## Task requirements
Gather all lines in the entries that include the word "runRow".

─── Material to process

/-- START_CHAN (R373). -/
def execStartChan (sess : Nat) (ph : Phrase) (s : State) : Host.Outcome State Fault Refusal :=
  .next (runRow "START_CHAN" sess ph (fun s => perInst sess ph (fun i s =>
    let n := ph.nn.getD .chan
    let u := unitOfNoun n i
    Ans.eff (s.unitErrs sess ph n (some i) ++ extraAttrs ph [] ++ s.driveErrs u ["ONOFF", "PWM", "PROPORTIONAL"]
        ++ errIf ((s.unitAt u).direct || s.pairOdd u || s.unitNamed u) .state ++ s.faultedErr (s.unitOwner u))
      fun s =>
        let s0 := s.engage u
        let s1 := s0.setUnit u { s0.unitAt u with direct := true }
        let s2 := if s.uWord u "STATE" = "ON" then s1.directSet u true else s1
        s2.updatePart (s.unitOwner u)) s) s)

/-- A directly operated unit stops: off, and STATE=OFF (R373). -/
def State.stopDirect (u : Nat) (s : State) : State :=
  if !(s.unitAt u).direct then s
  else
    let s1 := s.unitOff u
    (s1.setUnit u { s1.unitAt u with direct := false, retryAt := none }).store (unitNoun u) (unitIx u) "" "STATE" (.w "OFF")

/-- STOP_CHAN (R373, R117). -/
def execStopChan (sess : Nat) (ph : Phrase) (s : State) : Host.Outcome State Fault Refusal :=
  .next (runRow "STOP_CHAN" sess ph (fun s => perInst sess ph (fun i s =>
    let n := ph.nn.getD .chan
    let u := unitOfNoun n i
    Ans.eff (s.unitErrs sess ph n (some i) ++ extraAttrs ph [] ++ errIf (s.pairOdd u) .state)
      fun s => (s.stopDirect u).updatePart (s.unitOwner u)) s) s)

/-- One attribute of a SET of a directly operated unit takes effect. -/
def chanAttrAct (u : Nat) (nowAdv : Bool) (a : AttrTok) (s : State) : State :=
  if !(s.unitAt u).direct then s
  else if a.name = "STATE" then s.directSet u ((a.value.map upper) = some "ON")
  else if a.name = "DUTY" then s.unitDuty u (s.uNat u "DUTY") nowAdv
  else if a.name = "TARGET" then s.unitTarget u (s.uNat u "TARGET")
  else s

/-- SET of CHAN or GDR (R372, R373, R375): of a unit in use only what Table PRT-4 allows under direct operation. -/
def chanSet (sess : Nat) (ph : Phrase) (s : State) : Ans :=
  perInst sess ph (fun i s =>
    let n := ph.nn.getD .chan
    let u := unitOfNoun n i
    let sp := driveAttrs (n = .gdr)
    let direct := (s.unitAt u).direct
    let rd := ph.attrs.all fun a => match specFind a.name sp with
      | some x => x.run = .direct
      | none => true
    let badTarget := direct && s.uWord u "MODE" = "PROPORTIONAL" && match attrInt ph "TARGET" 50 20000 with
      | some t => !s.targetOk u t.toNat
      | none => false
    Ans.eff (s.unitErrs sess ph n (some i) ++ setAttrErrs sp (s.sessAt sess).super ph
        ++ errIf badTarget .range (ph.tok "TARGET")
        ++ errIf (s.pairOdd u || (s.unitInUse u && !(direct && rd))) .state)
      fun s => overList ph.attrs (chanAttrAct u (ph.adv .now)) (storeAttrs sp n i "" ph s)) s

/-- SET_CHAN_STATE (R373). -/
def execSetChanState (sess : Nat) (ph : Phrase) (s : State) : Host.Outcome State Fault Refusal :=
  .next (runRow "SET_CHAN_STATE" sess ph (chanSet sess ph) s)
/-- SET_CHAN_DUTY (R370). -/
def execSetChanDuty (sess : Nat) (ph : Phrase) (s : State) : Host.Outcome State Fault Refusal :=
  .next (runRow "SET_CHAN_DUTY" sess ph (chanSet sess ph) s)
/-- SET_CHAN_TARGET (R371, R260). -/
def execSetChanTarget (sess : Nat) (ph : Phrase) (s : State) : Host.Outcome State Fault Refusal :=
  .next (runRow "SET_CHAN_TARGET" sess ph (chanSet sess ph) s)

/-- SET_PAIR_LINK (R374). -/
def execSetPairLink (sess : Nat) (ph : Phrase) (s : State) : Host.Outcome State Fault Refusal :=
  .next (runRow "SET_PAIR_LINK" sess ph (fun s => perInst sess ph (fun i s =>
    Ans.eff (s.unitErrs sess ph .pair (some i) ++ errIf (s.owner .chan i ≠ s.owner .chan (i + 1)) .owner ++ setAttrErrs pairAttrs (s.sessAt sess).super ph
        ++ errIf (s.unitInUse i || s.unitInUse (i + 1)) .state)
      (storeAttrs pairAttrs .pair i "" ph)) s) s)

/-! ### What CHAN, GDR, PAIR and PROF show -/

/-- OUT (Table DRV-3). -/
def State.unitOut (s : State) (u : Nat) : String :=
  let x := s.unitAt u
  if s.safenLow || x.safenHold then "SAFEN"
  else if x.safe then "SAFE"
  else if x.cut then "CUT"
  else if x.on then "PH" ++ toString x.phase
  else if x.decaySince.isSome then "DECAY"
  else "OFF"

/-- A read-only attribute of CHAN or GDR. -/
def State.driveRead (s : State) (u : Nat) (name : String) : String :=
  let x := s.unitAt u
  if name = "RUN" then (if s.unitInUse u then "RUNNING" else "STOPPED")
  else if name = "USE" then useWord (s.unitUse u)
  else if name = "OUT" then s.unitOut u
  else if name = "IHS" then toString x.ihs
  else if name = "ILS" then toString x.ils
  else if name = "SCALE" then toString x.scale
  else if name = "DSUM" then toString x.dsum
  else if name = "CALAGE" then toString (s.calAge u)
  else if name = "ISH" then toString x.ish
  else toString x.vds

end Sys2Proof.Machine
end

──────

## Solution to the exercise
  .next (runRow "START_CHAN" sess ph (fun s => perInst sess ph (fun i s =>
  .next (runRow "STOP_CHAN" sess ph (fun s => perInst sess ph (fun i s =>
  .next (runRow "SET_CHAN_STATE" sess ph (chanSet sess ph) s)
  .next (runRow "SET_CHAN_DUTY" sess ph (chanSet sess ph) s)
  .next (runRow "SET_CHAN_TARGET" sess ph (chanSet sess ph) s)
  .next (runRow "SET_PAIR_LINK" sess ph (fun s => perInst sess ph (fun i s =>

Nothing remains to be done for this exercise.